Patched can be downloaded as a tarball from CVS. Check the README file for installation instructions.

Problem Domain

A Nord Modular patch editor uses MIDI to communicate with the synth to get the current patch and make changes to it. The editor also needs to present the patch in a human comprehensible form and let the user update it. Finally, it has to be able to load and save patch files to share with others and for backup purposes. The MIDI protocol is given by the synth. The patch file format is given by the legacy patch editor. What is left is the user interface, and I have chosen to implement a text based console UI.

Pattern Matching and Parsing

Patched is written in Python and PyMeta2, an implementation of OMeta for Python. OMeta is a language for pattern matching and parsing which is quite easy to work with. I use it extensively throughout the codebase...
  • to parse the three DSLs for Protocol definition, View composition and Model construction.
  • as a code generation target for the Protocol definition DSL.
  • to parse the MIDI communication.
  • to parse user commands and generated queries.
  • to parse patch file format.
All parsing results in a translation from the source language to a target language, Python or OMeta, which can be interpreted by the platform.
  • Model construction -> Python
  • View composition -> Python
  • Protocol definition (message parser) -> OMeta
  • Protocol definition (message generator) -> Python
  • MIDI message -> Mixcode
  • Patch file format -> Mixcode
  • Mixcode -> Python

Model Construction Language

The DSL used for data model construction makes it possible to create simple tables and fill them with data. Variables can be bound to items in Python lists to generate a span of rows where there is a correlation between columns.

map (name string, value number, caption string)
map 'knob' x:range(0,18) 'k{}'.format(x+1)
map 'knob' 18 'pedal'
map 'knob' 19 'after touch'
map 'knob' 20 'on/off switch'

The code above creates the table map with three columns and then fill it with data. The parser will translate it to the following code before it is evaluated by the Python interpreter in the model.py context.

query("create table map (name string, value number, caption string)")
for x in range(0,18):
 query("insert into map values ('{}',{},'{}')".format('knob',x,'k{}'.format(x+1)))
query("insert into map values ('{}',{},'{}')".format('knob',18,'pedal'))
query("insert into map values ('{}',{},'{}')".format('knob',19,'after touch'))
query("insert into map values ('{}',{},'{}')".format('knob',20,'on/off switch'))

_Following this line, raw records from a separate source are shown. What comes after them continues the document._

-- ==== Sys2Proof/Config.lean ====
section
/-! DEFINITION. The configuration of the machine: the sizes and the open parameters of spec/00_scope.md R7 to R9
and the free values of spec/93_implementation_defined.md part 1. -/

namespace Sys2Proof

/-- The IV mixing function of 41_derivation.md R147 is an open parameter: a model may assume of it only
IVMIX_LEN, IVMIX_PURE and IVMIX_INJ. DESIGN CHOICE, unsafe only for claims about runs from reset (log entry 1): it is
either the reference instance of R148 or an arbitrary function with those three properties. -/
inductive IvMix
  /-- `IVMIX_REF` of 41_derivation.md R148. -/
  | reference
  /-- Any function with the three properties of R147: `Config.anyIvMix8`, `Config.anyIvMix16`. -/
  | arbitrary
  deriving DecidableEq, Repr

/-- The parameters of 00_scope.md R8 and R9 that are open, each a named argument of the model. They are the
machine's configuration: no command and no transaction changes them (10_state.md R40). -/
structure Config where
  /-- BUF_CAP, the capacity of DIN, DOUT (bytes) and TIN, TOUT (cells) (00_scope.md R8). -/
  bufCap : Nat
  /-- TKEY_CAP, the capacity of TKEY in cells (00_scope.md R8). -/
  tkeyCap : Nat
  /-- FILL_T, the transposition filler cell (44_classical_1.md R243). -/
  fillT : Cell
  /-- FILL_H, the pair filler letter's index (45_classical_2.md R276). -/
  fillH : Fin 26
  /-- PICTO, the 26 pictographic symbols (45_classical_2.md R270). -/
  picto : List Cell
  /-- IVMIX, the IV mixing function (41_derivation.md R147). -/
  ivmix : IvMix
  deriving DecidableEq, Repr

/-- KEY_CAP = 32 bytes (00_scope.md R8). -/
def Config.keyCap : Nat := 32

/-- IV_CAP = 32 bytes (00_scope.md R8). -/
def Config.ivCap : Nat := 32

/-- PTAB_CAP = 64 entries (00_scope.md R8). -/
def Config.ptabCap : Nat := 64

/-- The default and reference values of 93_implementation_defined.md part 1.1: BUF_CAP 131072, TKEY_CAP 256, FILL_T
0x5F, FILL_H 23, PICTO[k] = 0x24B6 + k, IVMIX the reference instance. DESIGN CHOICE (log entries 1 and 3). -/
def Config.default : Config where
  bufCap := 131072
  tkeyCap := 256
  fillT := 0x5F#32
  fillH := 23
  picto := (List.range 26).map fun k => BitVec.ofNat 32 (0x24B6 + k)
  ivmix := .reference

/-- The arbitrary IVMIX for n = 8 (41_derivation.md R147): for each time a permutation of 64-bit values, whose value
at the counter gives the eight bytes. An injective map from 64-bit counters to 8 bytes is exactly such a
permutation, so the three properties hold by construction and nothing else is known of it (log entry 1). -/
opaque Config.anyIvMix8 : DWord → Equiv.Perm (BitVec 64)

/-- The arbitrary IVMIX for n = 16 (41_derivation.md R147): for each time a permutation of 128-bit values, applied to
the zero-extended counter. Every injective map from 64-bit counters to 16 bytes has this form (log entry 1). -/
opaque Config.anyIvMix16 : DWord → Equiv.Perm (BitVec 128)

/-- The free value of the k-th sample of TIME_MS while the platform states none: "draw(64) at each GEN_IV, under no
law at all" (10_state.md R39; log entry 2). -/
opaque Config.freeTimeMs : Nat → DWord

end Sys2Proof
end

It is not a huge reduction in number of lines for this DSL, but the number of bytes is somewhat reduced. An in memory instance of sqlite3 is used as database engine. As much of the program state as possible is stored in the relational model. Certain data is also added to the relational model to make it possible to solve problems directly in SQL and avoid the use of Python for data processing.

Patched data model: modular.model 
Model compiler and API: model.py

View Composition Language 

View composition is done using a language for 2D text layout with tight SQL integration. Blocks of text can be arranged in columns or rows to form new blocks of text. A block will expand to align with the blocks it is composed with, to make the resulting composition rectangular. Each block is configured individually how it should grow to fit.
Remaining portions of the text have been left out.